Top of Task input
/-- The units of memory sizes and rates, as a factor. -/
def units : List (String × Nat) :=
  [("KiB", 2 ^ 10), ("MiB", 2 ^ 20), ("GiB", 2 ^ 30), ("TiB", 2 ^ 40),
   ("kB/s", 10 ^ 3), ("MB/s", 10 ^ 6), ("GB/s", 10 ^ 9), ("TB/s", 10 ^ 12),
   ("kb/s", 10 ^ 3), ("Mb/s", 10 ^ 6), ("Gb/s", 10 ^ 9), ("Tb/s", 10 ^ 12)]

/-- A decimal number, with a fraction where its unit makes the value whole. -/
def decimalOf (t : Text) : Option Nat :=
  let whole := t.takeWhile Char.isDigit
  let rest := t.dropWhile Char.isDigit
  let frac := match rest with
    | '.' :: r => r.takeWhile Char.isDigit
    | _ => []
  let rest := match rest with
    | '.' :: r => if frac.isEmpty then rest else r.dropWhile Char.isDigit
    | _ => rest
  match natOf 10 whole with
  | none => none
  | some _ =>
    let factor := if (trim rest).isEmpty then some 1 else units.lookup (String.ofList (trim rest))
    match factor, natOf 10 (whole ++ frac) with
    | some f, some n => if n * f % 10 ^ frac.length = 0 then some (n * f / 10 ^ frac.length) else none
    | _, _ => none

/-- A number in a form of R2. -/
def numberOf : Text → Option Nat
  | '0' :: 'x' :: r => hexOf r
  | '0' :: 'b' :: r => natOf 2 (r.filter (· != '_'))
  | t => decimalOf t

/-! ### Expressions (R48) -/

/-- The symbols that an expression may use. -/
abbrev Env := List (String × Int)

/-- The terms that + and − join, each with whether it is taken away. -/
def terms (neg : Bool) : Text → List (Bool × Text)
  | [] => [(neg, [])]
  | '+' :: r => (neg, []) :: terms false r
  | '-' :: r => (neg, []) :: terms true r
  | c :: r =>
    match terms neg r with
    | [] => [(neg, [c])]
    | (b, p) :: ps => (b, c :: p) :: ps

def term (env : Env) (t : Text) : Res Int :=
  let t := trim t
  if isSymbol t then
    match env.lookup (String.ofList t) with
    | some x => .ok x
    | none => .error .unknown
  else match numberOf t with
    | some n => .ok n
    | none => .error .number

def sumTerms (env : Env) : List (Bool × Text) → Res Int
  | [] => .ok 0
  | (neg, t) :: ps => do
    let x ← term env t
    let y ← sumTerms env ps
    pure (if neg then y - x else y + x)

/-- The value of an expression; a sign may lead it. -/
def value (env : Env) (t : Text) : Res Int :=
  match terms false (trim t) with
  | (_, []) :: p :: ps => sumTerms env (p :: ps)
  | ps => sumTerms env ps

def within (low high x : Int) : Res Int := if low ≤ x ∧ x ≤ high then .ok x else .error .range

/-- A value of `n` bytes, signed or natural. -/
def fits (n : Nat) (x : Int) : Res Int := within (-(2 ^ (8 * n - 1) : Nat)) ((2 ^ (8 * n) : Nat) - 1) x

/-- `n` bytes, little-endian. -/
def le (n : Nat) (x : Int) : List Byte :=
  (List.range n).map (fun k => BitVec.ofNat 8 ((x % ((2 ^ (8 * n) : Nat) : Int)).toNat / 2 ^ (8 * k)))

/-! ### Operands (R48) -/

/-- The number of a name made of a stem and a number up to `max`, without leading zeros. -/
def named (stem : String) (max : Nat) (t : Text) : Option Nat :=
  let t := t.map Char.toLower
  if stem.toList.isPrefixOf t then
    let r := t.drop stem.length
    match natOf 10 r with
    | some n => if n ≤ max && (r.length == 1 || r.head? != some '0') then some n else none
    | none => none
  else none

/-- A scalar register; q0 to q7 are s24 to s31. -/
def scalarReg (t : Text) : Option Nat := (named "s" 31 t).or ((named "q" 7 t).map (· + 24))
/-- A vector register; vq0 to vq3 are v12 to v15. -/
def vectorReg (t : Text) : Option Nat := (named "v" 15 t).or ((named "vq" 3 t).map (· + 12))
/-- A vector register or a broadcast of s16 to s31 (R35). -/
def vectorOrBroadcast (t : Text) : Option Nat :=
  (vectorReg t).or ((scalarReg t).bind (fun n => if 16 ≤ n then some n else none))

/-- The number of a special register, by name or number. -/
def specialReg (env : Env) (t : Text) : Res Int :=
  match specials.lookup (upper t) with
  | some n => .ok n
  | none => do within 0 0xFFFF (← value env t)

/-- What assembling an instruction may use: the values that symbols stand for, the addresses of labels, and the word's own
address. -/
structure Site where
  equs : Env
  labels : Env
  pc : Int
  deriving DecidableEq, Repr

def orForm (o : Option Nat) : Res Int :=
  match o with
  | some n => .ok n
  | none => .error .noForm

/-- The bits of one operand. -/
def operand (site : Site) (t : Text) : Slot → Res Nat
  | .s lo => do pure ((← orForm (scalarReg t)).toNat * 2 ^ lo)
  | .v lo => do pure ((← orForm (vectorReg t)).toNat * 2 ^ lo)
  | .vs lo => do pure ((← orForm (vectorOrBroadcast t)).toNat * 2 ^ lo)
  | .m lo => do pure ((← orForm (named "m" 7 t)).toNat * 2 ^ lo)
  | .q lo => do pure ((← orForm (named "q" 7 t)).toNat * 2 ^ lo)
  | .vq lo => do pure ((← orForm ((named "vq" 3 t).map (· + 8))).toNat * 2 ^ lo)
  | .e lo => do pure ((← orForm ((named "q" 7 t).or ((named "vq" 3 t).map (· + 8)))).toNat * 2 ^ lo)
  | .acc lo => do pure ((← orForm (named "acc" 7 t)).toNat * 2 ^ lo)
  | .ring lo => do pure ((← orForm (named "ring" 15 t)).toNat * 2 ^ lo)
  | .num lo width low high add => do
    let x ← within low high (← value site.equs t)
    pure (((x + add) % ((2 ^ width : Nat) : Int)).toNat * 2 ^ lo)
  | .target width => do
    let some x := site.labels.lookup (String.ofList t) | .error .unknown
    let d := x - site.pc
    if d % 4 ≠ 0 then .error .range
    else
      let k ← within (-(2 ^ (width - 1) : Nat)) ((2 ^ (width - 1) : Nat) - 1) (d / 4)
      pure (k % ((2 ^ width : Nat) : Int)).toNat
  | .type => do pure ((← orForm (typeNames.idxOf? (lower t))).toNat * 2 ^ 9)
  | .special => do pure (← specialReg site.equs t).toNat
Bottom of Task input
- **Exercise objective**: With the line holding "def within (low" as the first and the line holding "(List.range n).map (fun" as the last, set down that range of the entries above exactly, and nothing else.

- **Task solution**:
def within (low high x : Int) : Res Int := if low ≤ x ∧ x ≤ high then .ok x else .error .range

/-- A value of `n` bytes, signed or natural. -/
def fits (n : Nat) (x : Int) : Res Int := within (-(2 ^ (8 * n - 1) : Nat)) ((2 ^ (8 * n) : Nat) - 1) x

/-- `n` bytes, little-endian. -/
def le (n : Nat) (x : Int) : List Byte :=
  (List.range n).map (fun k => BitVec.ofNat 8 ((x % ((2 ^ (8 * n) : Nat) : Int)).toNat / 2 ^ (8 * k)))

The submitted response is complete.